Concurrency Control Mechanisms

There are two application-level concurrency control mechanisms: pessimistic and optimistic locking. The former implements conflict avoidance and the latter - conflict detection.

The following examples will implement the pessimistic and optimistic locking inside a Repository (infrastructure layer). The Repository is an abstraction over the data access layer that hides the mechanics of a particular database technology and provides a clean interface for querying and persisting business objects.

Encapsulating the concurrency control mechanisms inside the Repository has the advantage of hiding the complexity of concurrency control from the business logic code. This way, from the domain layer point of view, concurrency doesn't exist - when the code is running, it assumes it's the only running process at that time. It simplifies the domain layer code and makes it less cluttered with infrastructure concerns. When the domain layer's business objects are clustered in a DDD Aggregate, the Aggregate becomes a concurrency control boundary.

Concurrency control mechanisms add overhead to the database layer - additional reads, writes, and conditional checks. Therefore, the downside of encapsulating concurrency control inside the Repository is that the concurrency control will always be used on database writes, including scenarios where data write conflicts can't occur due to how the application and business logic are designed. In that case, the additional resources spent on ensuring data correctness are wasted, rendering the system less performant and more resource-intensive.

Another approach to concurrency control is to apply it selectively where necessary or omit it altogether. In some use cases, it's possible to order a system's operations and design business objects in a way that minimizes or eliminates concurrency conflicts. Shifting some concurrency control mechanisms to the domain layer can help optimize necessary parts of the application. This approach is useful in applications where additional performance overhead of traditional pessimistic and optimistic concurrency control mechanisms is intolerable. This excellent talk about eventual consistency by Susanne Braun gives many practical examples of designing systems in the context of distributed systems and eventual consistency.

Pessimistic Locking with Two-Phase Lock

The pessimistic locking assumes that conflicts will happen and prevents them by acquiring a unique lock on a resource before attempting to modify it. The pessimistic lock is usually used in cases where conflicts are bound to happen due to high contention or where retry operations are expensive.

To ensure that no other concurrent request will modify the data, only one actor (user, HTTP request) can hold the lock at the same time. Because only one request can modify a resource at a time, pessimistic locking results in a throughput penalty.

An exception is raised if the lock is already acquired, and the caller must determine an appropriate retry strategy - pause the request and retry later, usually with exponential backoff, or fail the request and let the caller retry.

After acquiring the lock, it's essential to query the latest instances of the objects from the datastore again to ensure that business decisions will be made on the most recent data.

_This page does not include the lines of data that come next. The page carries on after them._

theorem Keeps.flagSet {s u : State} (h : Keeps s u) (i : Nat) (v : Word) : Keeps s (u.flagSet i v) := by
  unfold State.flagSet
  try dsimp only
  repeat' (first | with_reducible assumption | with_reducible apply Keeps.setFlag | with_reducible apply Keeps.ite |
      with_reducible refine Keeps.foldl ?_ (fun _ _ _ => ?_))

theorem Keeps.flagClear {s u : State} (h : Keeps s u) (i : Nat) (v : Word) : Keeps s (u.flagClear i v) := by
  unfold State.flagClear
  try dsimp only
  repeat' (first | with_reducible assumption | with_reducible apply Keeps.set)

theorem Keeps.resultRingWrite {s u : State} (h : Keeps s u) (o : Origin) (i : Nat) (v : Word) : Keeps s (u.resultRingWrite o i v) := by
  unfold State.resultRingWrite
  try dsimp only
  repeat' (first | with_reducible assumption | with_reducible apply Keeps.set | with_reducible apply Keeps.regWrite)

theorem Keeps.result0Read {s u : State} (h : Keeps s u) (o : Origin) (i : Nat) : Keeps s (u.result0Read o i).1 := by
  unfold State.result0Read
  try dsimp only
  repeat' (first | with_reducible assumption | with_reducible apply Keeps.latch | with_reducible apply Keeps.ite |
      with_reducible refine Keeps.foldl ?_ (fun _ _ _ => ?_))

/-! Acquire. -/

theorem Keeps.addItem {s u : State} (h : Keeps s u) (p : Nat) (t : Nat) (v : Option Nat) (k : AcqKind) : Keeps s (u.addItem p t v k) := by
  unfold State.addItem
  try dsimp only
  repeat' (first | with_reducible assumption | with_reducible apply Keeps.updAcq | with_reducible apply Keeps.ite |
      with_reducible refine Keeps.foldl ?_ (fun _ _ _ => ?_) | with_reducible refine Keeps.foldl1 ?_ (fun _ _ _ => ?_) |
      with_reducible apply Keeps.ite1 | intro _ | split)

theorem Keeps.eventItems {s u : State} (h : Keeps s u) (i : Nat) (p : Nat) (e : EdgeEvent) : Keeps s (u.eventItems i p e) := by
  unfold State.eventItems
  try dsimp only
  repeat' (first | with_reducible assumption | with_reducible apply Keeps.addItem | with_reducible apply Keeps.ite |
      with_reducible refine Keeps.foldl ?_ (fun _ _ _ => ?_) | with_reducible refine Keeps.foldl1 ?_ (fun _ _ _ => ?_) |
      with_reducible apply Keeps.ite1 | intro _ | split)

theorem Keeps.closeEvent {s u : State} (h : Keeps s u) (i : Nat) (p : Nat) (e : EdgeEvent) : Keeps s (u.closeEvent i p e) := by
  unfold State.closeEvent
  try dsimp only
  repeat' (first | with_reducible assumption | with_reducible apply Keeps.updAcq | with_reducible apply Keeps.eventItems |
      with_reducible apply Keeps.ite | with_reducible refine Keeps.foldl ?_ (fun _ _ _ => ?_) |
      with_reducible refine Keeps.foldl1 ?_ (fun _ _ _ => ?_) | with_reducible apply Keeps.ite1 | intro _ | split)

theorem Keeps.openEvent {s u : State} (h : Keeps s u) (i : Nat) (p : Nat) (t : Nat) (k : CrossKind) : Keeps s (u.openEvent i p t k) := by
  unfold State.openEvent
  try dsimp only
  repeat' (first | with_reducible assumption | with_reducible apply Keeps.updAcq)

theorem Keeps.stampCross {s u : State} (h : Keeps s u) (i : Nat) (p : Nat) (t : Nat) (k : CrossKind) : Keeps s (u.stampCross i p t k) := by
  unfold State.stampCross
  try dsimp only
  repeat' (first | with_reducible assumption | with_reducible apply Keeps.openEvent | with_reducible apply Keeps.closeEvent |
      with_reducible apply Keeps.ite | with_reducible refine Keeps.foldl ?_ (fun _ _ _ => ?_) |
      with_reducible refine Keeps.foldl1 ?_ (fun _ _ _ => ?_) | with_reducible apply Keeps.ite1 | intro _ | split)

theorem Keeps.flagChange {s u : State} (h : Keeps s u) (p : Nat) (t : Nat) (high : Bool) : Keeps s (u.flagChange p t high) := by
  unfold State.flagChange
  try dsimp only
  repeat' (first | with_reducible assumption | with_reducible apply Keeps.at_ | with_reducible apply Keeps.updPin |
      with_reducible apply Keeps.tdcCross | with_reducible apply Keeps.settle | with_reducible apply Keeps.stampCross |
      with_reducible apply Keeps.ite | with_reducible refine Keeps.foldl ?_ (fun _ _ _ => ?_) |
      with_reducible refine Keeps.foldl1 ?_ (fun _ _ _ => ?_) | with_reducible apply Keeps.ite1 | intro _ | split)

theorem Keeps.crossing {s u : State} (h : Keeps s u) (p : Nat) (t : Nat) (high : Bool) (v : Int) : Keeps s (u.crossing p t high v) := by
  unfold State.crossing
  try dsimp only
  repeat' (first | with_reducible assumption | with_reducible apply Keeps.flagChange | with_reducible apply Keeps.updPin |
      with_reducible apply Keeps.ite)

theorem Keeps.eventTimeout {s u : State} (h : Keeps s u) (p : Nat) : Keeps s (u.eventTimeout p) := by
  unfold State.eventTimeout
  try dsimp only
  repeat' (first | with_reducible assumption | with_reducible apply Keeps.settle | with_reducible apply Keeps.closeEvent |
      with_reducible apply Keeps.at_ | with_reducible apply Keeps.ite | with_reducible refine Keeps.foldl ?_ (fun _ _ _ => ?_) |
      with_reducible refine Keeps.foldl1 ?_ (fun _ _ _ => ?_) | with_reducible apply Keeps.ite1 | intro _ | split)

theorem Keeps.stampDone {s u : State} (h : Keeps s u) (p : Nat) : Keeps s (u.stampDone p) := by
  unfold State.stampDone
  try dsimp only
  repeat' (first | with_reducible assumption | with_reducible apply Keeps.settle | with_reducible apply Keeps.eventItems |
      with_reducible apply Keeps.updAcq | with_reducible apply Keeps.ite | with_reducible refine Keeps.foldl ?_ (fun _ _ _ => ?_) |
      with_reducible refine Keeps.foldl1 ?_ (fun _ _ _ => ?_) | with_reducible apply Keeps.ite1 | intro _ | split)

theorem Keeps.trigTimeout {s u : State} (h : Keeps s u) (p : Nat) (u0 : Nat) (t : Nat) : Keeps s (u.trigTimeout p u0 t) := by
  unfold State.trigTimeout
  try dsimp only
  repeat' (first | with_reducible assumption | with_reducible apply Keeps.settle | with_reducible apply Keeps.addItem |
      with_reducible apply Keeps.at_ | with_reducible apply Keeps.ite | with_reducible refine Keeps.foldl ?_ (fun _ _ _ => ?_) |
      with_reducible refine Keeps.foldl1 ?_ (fun _ _ _ => ?_) | with_reducible apply Keeps.ite1 | intro _ | split)

/-! XeRows. -/

theorem Keeps.xePortWrite {s u : State} (h : Keeps s u) (o : Origin) (n : Nat) (a : Nat) (v : Word) : Keeps s (u.xePortWrite o n a v) := by
  unfold State.xePortWrite
  try dsimp only
  repeat' (first | with_reducible assumption | with_reducible apply Keeps.idleWrite)

theorem Keeps.resBaseWrite {s u : State} (h : Keeps s u) (o : Origin) (i : Nat) (a : Nat) (v : Word) : Keeps s (u.resBaseWrite o i a v) :=
    by
  unfold State.resBaseWrite
  try dsimp only
  repeat' (first | with_reducible assumption | with_reducible apply Keeps.updXeSite | with_reducible apply Keeps.set |
      with_reducible apply Keeps.regWrite)

theorem Keeps.resTailWrite {s u : State} (h : Keeps s u) (o : Origin) (i : Nat) (v : Word) : Keeps s (u.resTailWrite o i v) := by
  unfold State.resTailWrite
  try dsimp only
  repeat' (first | with_reducible assumption | with_reducible apply Keeps.updXeSite | with_reducible apply Keeps.regWrite)

theorem Keeps.captureBit {s u : State} (h : Keeps s u) : Keeps s (u.captureBit) := by
  unfold State.captureBit
  try dsimp only
  repeat' (first | with_reducible assumption | with_reducible apply Keeps.updXe | with_reducible apply Keeps.settle |
      with_reducible apply Keeps.capReturn | with_reducible apply Keeps.ite | with_reducible refine Keeps.foldl ?_ (fun _ _ _ => ?_) |
      with_reducible refine Keeps.foldl1 ?_ (fun _ _ _ => ?_) | with_reducible apply Keeps.ite1 | intro _ | split)

theorem Keeps.tplRow {s u : State} (h : Keeps s u) (n : Nat) (op : Nat) : Keeps s (u.tplRow n op) := by
  unfold State.tplRow
  try dsimp only
  repeat' (first | with_reducible assumption | with_reducible apply Keeps.xeKind | with_reducible apply Keeps.settle)

theorem Keeps.dispatchRow {s u : State} (h : Keeps s u) (i : Nat) : Keeps s (u.dispatchRow i) := by
  unfold State.dispatchRow
  try dsimp only
  repeat' (first | with_reducible assumption | with_reducible apply Keeps.settle | with_reducible apply Keeps.dispatch)

theorem Keeps.ivlBaseWrite {s u : State} (h : Keeps s u) (o : Origin) (lo : Word) (hi : Word) : Keeps s (u.ivlBaseWrite o lo hi) := by
  unfold State.ivlBaseWrite
  try dsimp only
  repeat' (first | with_reducible assumption | with_reducible apply Keeps.overlapMarks | with_reducible apply Keeps.ivlReset |
      with_reducible apply Keeps.regWrite64)

theorem Keeps.ivlRingSet {s u : State} (h : Keeps s u) (o : Origin) (k : Nat) (v : Word) : Keeps s (u.ivlRingSet o k v) := by
  unfold State.ivlRingSet
  try dsimp only
  repeat' (first | with_reducible assumption | with_reducible apply Keeps.pairWrite | with_reducible apply Keeps.ivlBaseWrite |
      with_reducible apply Keeps.overlapMarks | with_reducible apply Keeps.ivlReset | with_reducible apply Keeps.regWrite |
      with_reducible apply Keeps.ite | with_reducible refine Keeps.foldl ?_ (fun _ _ _ => ?_) |
      with_reducible refine Keeps.foldl1 ?_ (fun _ _ _ => ?_) | with_reducible apply Keeps.ite1 | intro _)

/-! Constellation. -/

theorem Keeps.sendHello {s u : State} (h : Keeps s u) (p : Nat) : Keeps s (u.sendHello p) := by
  unfold State.sendHello
  try dsimp only
  repeat' (first | with_reducible assumption | with_reducible apply Keeps.updPort | with_reducible apply Keeps.sendFrame)

theorem Keeps.helloSync {s u : State} (h : Keeps s u) : Keeps s (u.helloSync) := by
  unfold State.helloSync
  try dsimp only
  repeat' (first | with_reducible assumption | with_reducible apply Keeps.sendHello | with_reducible apply Keeps.ite |
      with_reducible refine Keeps.foldl ?_ (fun _ _ _ => ?_))

theorem Keeps.portStates {s u : State} (h : Keeps s u) (act : Option Nat) : Keeps s (u.portStates act) := by
  unfold State.portStates
  try dsimp only
  repeat' (first | with_reducible assumption | with_reducible apply Keeps.set | with_reducible apply Keeps.ite |
      with_reducible refine Keeps.foldl ?_ (fun _ _ _ => ?_))

theorem Keeps.treeEval {s u : State} (h : Keeps s u) (resend : List Frame) : Keeps s (u.treeEval resend) := by
  unfold State.treeEval
  try dsimp only
  repeat' (first | with_reducible assumption | with_reducible apply Keeps.set | with_reducible apply Keeps.portStates |
      with_reducible apply Keeps.taintAll | with_reducible apply Keeps.raise | with_reducible apply Keeps.flag |
      with_reducible apply Keeps.helloSync | with_reducible apply Keeps.sendFrame | with_reducible apply Keeps.ite |
      with_reducible refine Keeps.foldl ?_ (fun _ _ _ => ?_) | with_reducible refine Keeps.foldl1 ?_ (fun _ _ _ => ?_) |
      with_reducible apply Keeps.ite1 | intro _ | split)

theorem Keeps.portDown {s u : State} (h : Keeps s u) (p : Nat) (why : Nat) : Keeps s (u.portDown p why) := by
  unfold State.portDown
  try dsimp only
  repeat' (first | with_reducible assumption | with_reducible apply Keeps.raise | with_reducible apply Keeps.set |
      with_reducible apply Keeps.treeEval | with_reducible apply Keeps.setPort | with_reducible apply Keeps.ite)

theorem Keeps.linkUp {s u : State} (h : Keeps s u) (p : Nat) : Keeps s (u.linkUp p) := by
  unfold State.linkUp
  try dsimp only
  repeat' (first | with_reducible assumption | with_reducible apply Keeps.raise | with_reducible apply Keeps.set |
      with_reducible apply Keeps.helloSync | with_reducible apply Keeps.setPort | with_reducible apply Keeps.ite)

theorem Keeps.linkQualified {s u : State} (h : Keeps s u) (p : Nat) : Keeps s (u.linkQualified p) := by
  unfold State.linkQualified
  try dsimp only
  repeat' (first | with_reducible assumption | with_reducible apply Keeps.at_ | with_reducible apply Keeps.treeEval |
      with_reducible apply Keeps.flag | with_reducible apply Keeps.ite)
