theorem Keeps.memClrCounts {s u : State} (h : Keeps s u) : Keeps s (u.memClrCounts) := by
  unfold State.memClrCounts
  try dsimp only
  repeat' (first | with_reducible assumption | with_reducible apply Keeps.set)

theorem Keeps.memCmd {s u : State} (h : Keeps s u) (v : Word) : Keeps s (u.memCmd v) := by
  unfold State.memCmd
  try dsimp only
  repeat' (first | with_reducible assumption | with_reducible apply Keeps.memRepair | with_reducible apply Keeps.memClrCounts |
      with_reducible apply Keeps.ite)

theorem Keeps.bootMarch {s u : State} (h : Keeps s u) (bad : List Nat) : Keeps s (u.bootMarch bad) := by
  unfold State.bootMarch
  try dsimp only
  repeat' (first | with_reducible assumption | with_reducible apply Keeps.memGone | with_reducible apply Keeps.set |
      with_reducible apply Keeps.spareCount | with_reducible apply Keeps.ite | with_reducible refine Keeps.foldl ?_ (fun _ _ _ => ?_))

theorem Keeps.spareError {s u : State} (h : Keeps s u) (e : Ecc) : Keeps s (u.spareError e) := by
  unfold State.spareError
  try dsimp only
  repeat' (first | with_reducible assumption | with_reducible apply Keeps.flagOnce | with_reducible apply Keeps.count |
      with_reducible apply Keeps.tickFresh | with_reducible apply Keeps.raise | with_reducible apply Keeps.flag |
      with_reducible apply Keeps.set | with_reducible apply Keeps.ite | with_reducible refine Keeps.foldl ?_ (fun _ _ _ => ?_) |
      with_reducible refine Keeps.foldl1 ?_ (fun _ _ _ => ?_) | with_reducible apply Keeps.ite1 | intro _ | split)

theorem Keeps.scrubRead {s u : State} (h : Keeps s u) (e : Ecc) : Keeps s (u.scrubRead e) := by
  unfold State.scrubRead
  try dsimp only
  repeat' (first | with_reducible assumption | with_reducible apply Keeps.updMem | with_reducible apply Keeps.spareError |
      with_reducible apply Keeps.ocmUpset | with_reducible apply Keeps.ocmUe | with_reducible apply Keeps.ite |
      with_reducible refine Keeps.foldl ?_ (fun _ _ _ => ?_) | with_reducible refine Keeps.foldl1 ?_ (fun _ _ _ => ?_) |
      with_reducible apply Keeps.ite1 | intro _ | split)

/-! Events. -/

theorem Keeps.setArmed {s u : State} (h : Keeps s u) (v : Nat) (on : Bool) : Keeps s (u.setArmed v on) := by
  unfold State.setArmed
  try dsimp only
  repeat' (first | with_reducible assumption | with_reducible apply Keeps.set)

theorem Keeps.setPba {s u : State} (h : Keeps s u) (v : Nat) (on : Bool) : Keeps s (u.setPba v on) := by
  unfold State.setPba
  try dsimp only
  repeat' (first | with_reducible assumption | with_reducible apply Keeps.set)

theorem Keeps.msixSend {s u : State} (h : Keeps s u) (v : Nat) : Keeps s (u.msixSend v) := by
  unfold State.msixSend
  try dsimp only
  repeat' (first | with_reducible assumption | with_reducible apply Keeps.emit | with_reducible apply Keeps.setPba |
      with_reducible apply Keeps.ite)

theorem Keeps.msixFlush {s u : State} (h : Keeps s u) : Keeps s (u.msixFlush) := by
  unfold State.msixFlush
  try dsimp only
  repeat' (first | with_reducible assumption | with_reducible apply Keeps.emit | with_reducible apply Keeps.setPba |
      with_reducible apply Keeps.ite | with_reducible refine Keeps.foldl ?_ (fun _ _ _ => ?_))

theorem Keeps.vectorAct {s u : State} (h : Keeps s u) (v : Nat) : Keeps s (u.vectorAct v) := by
  unfold State.vectorAct
  try dsimp only
  repeat' (first | with_reducible assumption | with_reducible apply Keeps.msixSend | with_reducible apply Keeps.setArmed |
      with_reducible apply Keeps.updHost | with_reducible apply Keeps.ite)

theorem Keeps.vectorRearm {s u : State} (h : Keeps s u) (v : Nat) : Keeps s (u.vectorRearm v) := by
  unfold State.vectorRearm
  try dsimp only
  repeat' (first | with_reducible assumption | with_reducible apply Keeps.msixSend | with_reducible apply Keeps.setArmed |
      with_reducible apply Keeps.updHost | with_reducible apply Keeps.ite)

theorem Keeps.armWrite {s u : State} (h : Keeps s u) (n : Nat) (v : Word) : Keeps s (u.armWrite n v) := by
  unfold State.armWrite
  try dsimp only
  repeat' (first | with_reducible assumption | with_reducible apply Keeps.vectorRearm | with_reducible apply Keeps.ite |
      with_reducible refine Keeps.foldl ?_ (fun _ _ _ => ?_))

theorem Keeps.msixWrite {s u : State} (h : Keeps s u) (o : Origin) (a : Nat) (v : Word) : Keeps s (u.msixWrite o a v) := by
  unfold State.msixWrite
  try dsimp only
  repeat' (first | with_reducible assumption | with_reducible apply Keeps.msixFlush | with_reducible apply Keeps.regWrite)

theorem Keeps.evtNonempty {s u : State} (h : Keeps s u) : Keeps s (u.evtNonempty) := by
  unfold State.evtNonempty
  try dsimp only
  repeat' (first | with_reducible assumption | with_reducible apply Keeps.set)

theorem Keeps.evtStore {s u : State} (h : Keeps s u) (e : EventRec) : Keeps s (u.evtStore e) := by
  unfold State.evtStore
  try dsimp only
  repeat' (first | with_reducible assumption | with_reducible apply Keeps.flag | with_reducible apply Keeps.count |
      with_reducible apply Keeps.putRegion | with_reducible apply Keeps.set | with_reducible apply Keeps.evtNonempty |
      with_reducible apply Keeps.ite)

theorem Keeps.evtRoute {s u : State} (h : Keeps s u) (e : EventRec) : Keeps s (u.evtRoute e) := by
  unfold State.evtRoute
  try dsimp only
  repeat' (first | with_reducible assumption | with_reducible apply Keeps.vectorAct | with_reducible apply Keeps.ite)

theorem Keeps.eventEnter {s u : State} (h : Keeps s u) : Keeps s (u.eventEnter) := by
  unfold State.eventEnter
  try dsimp only
  repeat' (first | with_reducible assumption | with_reducible apply Keeps.set | with_reducible apply Keeps.evtRoute |
      with_reducible apply Keeps.handlersMatch | with_reducible apply Keeps.evtStore | with_reducible apply Keeps.ite |
      with_reducible refine Keeps.foldl ?_ (fun _ _ _ => ?_) | with_reducible refine Keeps.foldl1 ?_ (fun _ _ _ => ?_) |
      with_reducible apply Keeps.ite1 | intro _ | split | with_reducible exact Keeps.frame h rfl rfl rfl rfl rfl rfl rfl rfl rfl rfl)

theorem Keeps.evtCfgWrite {s u : State} (h : Keeps s u) (o : Origin) (v : Word) : Keeps s (u.evtCfgWrite o v) := by
  unfold State.evtCfgWrite
  try dsimp only
  repeat' (first | with_reducible assumption | with_reducible apply Keeps.regWrite | with_reducible apply Keeps.updHost |
      with_reducible apply Keeps.flagIf | with_reducible apply Keeps.set | with_reducible apply Keeps.evtNonempty |
      with_reducible apply Keeps.ite)

theorem Keeps.evtRingWrite {s u : State} (h : Keeps s u) (o : Origin) (a : Nat) (v : Word) : Keeps s (u.evtRingWrite o a v) := by
  unfold State.evtRingWrite
  try dsimp only
  repeat' (first | with_reducible assumption | with_reducible apply Keeps.regWrite | with_reducible apply Keeps.ite)

theorem Keeps.evtTailWrite {s u : State} (h : Keeps s u) (v : Word) : Keeps s (u.evtTailWrite v) := by
  unfold State.evtTailWrite
  try dsimp only
  repeat' (first | with_reducible assumption | with_reducible apply Keeps.evtNonempty | with_reducible apply Keeps.set |
      with_reducible apply Keeps.ite)

theorem Keeps.mboxCmd {s u : State} (h : Keeps s u) (v : Word) : Keeps s (u.mboxCmd v) := by
  unfold State.mboxCmd
  try dsimp only
  repeat' (first | with_reducible assumption | with_reducible apply Keeps.flag | with_reducible apply Keeps.flagIf |
      with_reducible apply Keeps.vectorAct | with_reducible apply Keeps.ite)

theorem Keeps.dmaHostErr {s u : State} (h : Keeps s u) : Keeps s (u.dmaHostErr) := by
  unfold State.dmaHostErr
  try dsimp only
  repeat' (first | with_reducible assumption | with_reducible apply Keeps.updDma)

theorem Keeps.msixReset {s u : State} (h : Keeps s u) : Keeps s (u.msixReset) := by
  unfold State.msixReset
  try dsimp only
  repeat' (first | with_reducible assumption | with_reducible apply Keeps.eraseRegs)

theorem Keeps.hostReset {s u : State} (h : Keeps s u) (r : HostReset) : Keeps s (u.hostReset r) := by
  unfold State.hostReset
  try dsimp only
  repeat' (first | with_reducible assumption | with_reducible apply Keeps.set | with_reducible apply Keeps.dmaHostErr |
      with_reducible apply Keeps.updHost | with_reducible apply Keeps.msixReset | with_reducible apply Keeps.flagIf)

theorem Keeps.pcieUp {s u : State} (h : Keeps s u) (speed : Nat) (width : Nat) : Keeps s (u.pcieUp speed width) := by
  unfold State.pcieUp
  try dsimp only
  repeat' (first | with_reducible assumption | with_reducible apply Keeps.flag | with_reducible apply Keeps.set |
      with_reducible apply Keeps.ite)

theorem Keeps.configWord {s u : State} (h : Keeps s u) (off : Nat) : Keeps s (u.configWord off).1 := by
  unfold State.configWord
  try dsimp only
  repeat' (first | with_reducible assumption | with_reducible apply Keeps.tickFresh | with_reducible apply Keeps.ite |
      with_reducible refine Keeps.foldl ?_ (fun _ _ _ => ?_) | with_reducible refine Keeps.foldl1 ?_ (fun _ _ _ => ?_) |
      with_reducible apply Keeps.ite1)

theorem Keeps.configRequest {s u : State} (h : Keeps s u) (q : CfgReq) : Keeps s (u.configRequest q) := by
  unfold State.configRequest
  try dsimp only
  repeat' (first | with_reducible assumption | with_reducible apply Keeps.emit | with_reducible apply Keeps.configWord |
      with_reducible apply Keeps.msixFlush | with_reducible apply Keeps.updHost | with_reducible apply Keeps.ite |
      with_reducible refine Keeps.foldl ?_ (fun _ _ _ => ?_) | with_reducible refine Keeps.foldl1 ?_ (fun _ _ _ => ?_) |
      with_reducible apply Keeps.ite1 | intro _ | split)

/-! Protect. -/

theorem Keeps.regDeny {s u : State} (h : Keeps s u) (o : Origin) : Keeps s (u.regDeny o) := by
  unfold State.regDeny
  try dsimp only
  repeat' (first | with_reducible assumption | with_reducible apply Keeps.flagOnce)

/-! Security. -/

theorem Keeps.secKeygen {s u : State} (h : Keeps s u) : Keeps s (u.secKeygen) := by
  unfold State.secKeygen
  try dsimp only
  repeat' (first | with_reducible assumption | with_reducible apply Keeps.set | with_reducible apply Keeps.updSec |
      with_reducible apply Keeps.ite)

theorem Keeps.keygenDone {s u : State} (h : Keeps s u) : Keeps s u.keygenDone := by
  unfold State.keygenDone
  exact Keeps.ite (Keeps.set (Keeps.set (Keeps.updSec (Keeps.updNv h _
    (fun hs => ⟨hs, Nat.le_refl _, Nat.le_refl _, Nat.le_succ _⟩)) _) _ _) _ _) h

theorem Keeps.secNonce {s u : State} (h : Keeps s u) : Keeps s (u.secNonce) := by
  unfold State.secNonce
  try dsimp only
  repeat' (first | with_reducible assumption | with_reducible apply Keeps.updSec | with_reducible apply Keeps.set64 |
      with_reducible apply Keeps.tickFresh)

theorem Keeps.tokenSubmit {s u : State} (h : Keeps s u) (o : Origin) : Keeps s (u.tokenSubmit o) := by
  unfold State.tokenSubmit
  try dsimp only
  repeat' (first | with_reducible assumption | with_reducible apply Keeps.set | with_reducible apply Keeps.checkRegion |
      with_reducible apply Keeps.set64 | with_reducible apply Keeps.updSec | with_reducible apply Keeps.ite)

theorem Keeps.tokenDone {s u : State} (h : Keeps s u) : Keeps s (u.tokenDone) := by
  unfold State.tokenDone
  try dsimp only
  repeat' (first | with_reducible assumption | with_reducible apply Keeps.set | with_reducible apply Keeps.updSec |
      with_reducible apply Keeps.tickFresh | with_reducible apply Keeps.raise | with_reducible apply Keeps.audit |
      with_reducible apply Keeps.ite | with_reducible refine Keeps.foldl ?_ (fun _ _ _ => ?_) |
      with_reducible refine Keeps.foldl1 ?_ (fun _ _ _ => ?_) | with_reducible apply Keeps.ite1 | intro _ | split)

theorem Keeps.releaseArms {s u : State} (h : Keeps s u) : Keeps s (u.releaseArms) := by
  unfold State.releaseArms
  try dsimp only
  repeat' (first | with_reducible assumption | with_reducible apply Keeps.updBurst | with_reducible apply Keeps.ite |
      with_reducible refine Keeps.foldl ?_ (fun _ _ _ => ?_))

theorem KeyStore.commit_le (k : KeyStore) (kind : Nat) (pay : List Byte) : k.le (k.commit kind pay) := by
  intro hs
  unfold KeyStore.commit
  split <;> exact ⟨hs, Nat.le_refl _, Nat.le_refl _, Nat.le_refl _⟩

theorem Keeps.lifecycleCommit {s u : State} (h : Keeps s u) : Keeps s u.lifecycleCommit := by
  unfold State.lifecycleCommit
  split
  · exact h
  · exact Keeps.ite h (Keeps.releaseArms (Keeps.raise (Keeps.set (Keeps.updSec (Keeps.checkpoint (Keeps.audit (Keeps.updNv
      (Keeps.secureWiped (Keeps.secureWipe h)) _ (KeyStore.commit_le _ _ _)) _ _ _ _ _ _) _) _) _ _) _ _ _))

theorem Keeps.secCmd {s u : State} (h : Keeps s u) (o : Origin) (v : Word) : Keeps s (u.secCmd o v) := by
  unfold State.secCmd
  try dsimp only
  repeat' (first | with_reducible assumption | with_reducible apply Keeps.secNonce | with_reducible apply Keeps.tokenSubmit |
      with_reducible apply Keeps.secKeygen | with_reducible apply Keeps.ite)

theorem satAdd_le {n a b : Nat} (h : a < 2 ^ n) : a ≤ satAdd n a b := by unfold satAdd; omega

theorem satAdd_lt (n a b : Nat) : satAdd n a b < 2 ^ n := by
  have := Nat.two_pow_pos n
  unfold satAdd
  omega

theorem Keeps.tamper {s u : State} (h : Keeps s u) : Keeps s u.tamper := by
  unfold State.tamper
  refine Keeps.ite h (Keeps.raise (Keeps.checkpoint (Keeps.audit (Keeps.flag (Keeps.updSec (Keeps.updNv
    (Keeps.secureWipe h) _ ?_) _) _) _ _ _ _ _ _) _) _ _ _)
  intro hs
  simp only [KeyStore.sound, Bool.and_eq_true, decide_eq_true_eq] at hs ⊢
  exact ⟨⟨hs.1, satAdd_lt _ _ _⟩, Nat.le_refl _, satAdd_le hs.2, Nat.le_refl _⟩

theorem Keeps.checkpointSigned {s u : State} (h : Keeps s u) : Keeps s (u.checkpointSigned) := by
  unfold State.checkpointSigned
  try dsimp only
  repeat' (first | with_reducible assumption | with_reducible apply Keeps.ringPut | with_reducible apply Keeps.audHead |
      with_reducible apply Keeps.set | with_reducible apply Keeps.updAud | with_reducible apply Keeps.ite |
      with_reducible refine Keeps.foldl ?_ (fun _ _ _ => ?_) | with_reducible refine Keeps.foldl1 ?_ (fun _ _ _ => ?_) |
      with_reducible apply Keeps.ite1 | intro _ | split)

In distributed and eventually consistent databases like DynamoDB it will require the use of strongly consistent reads.

In the two-phase locking protocol, the locks are acquired and released in two phases:

  1. Expanding phase - locks are acquired, and no locks are released.
  2. Shrinking phase - locks are released, and no other lock is further acquired.

The two basic types of two-phase locks are:

  • Shared (read) lock - prevents a record from being written while allowing reads.
  • Exclusive (write) lock - prevents both reads and writes.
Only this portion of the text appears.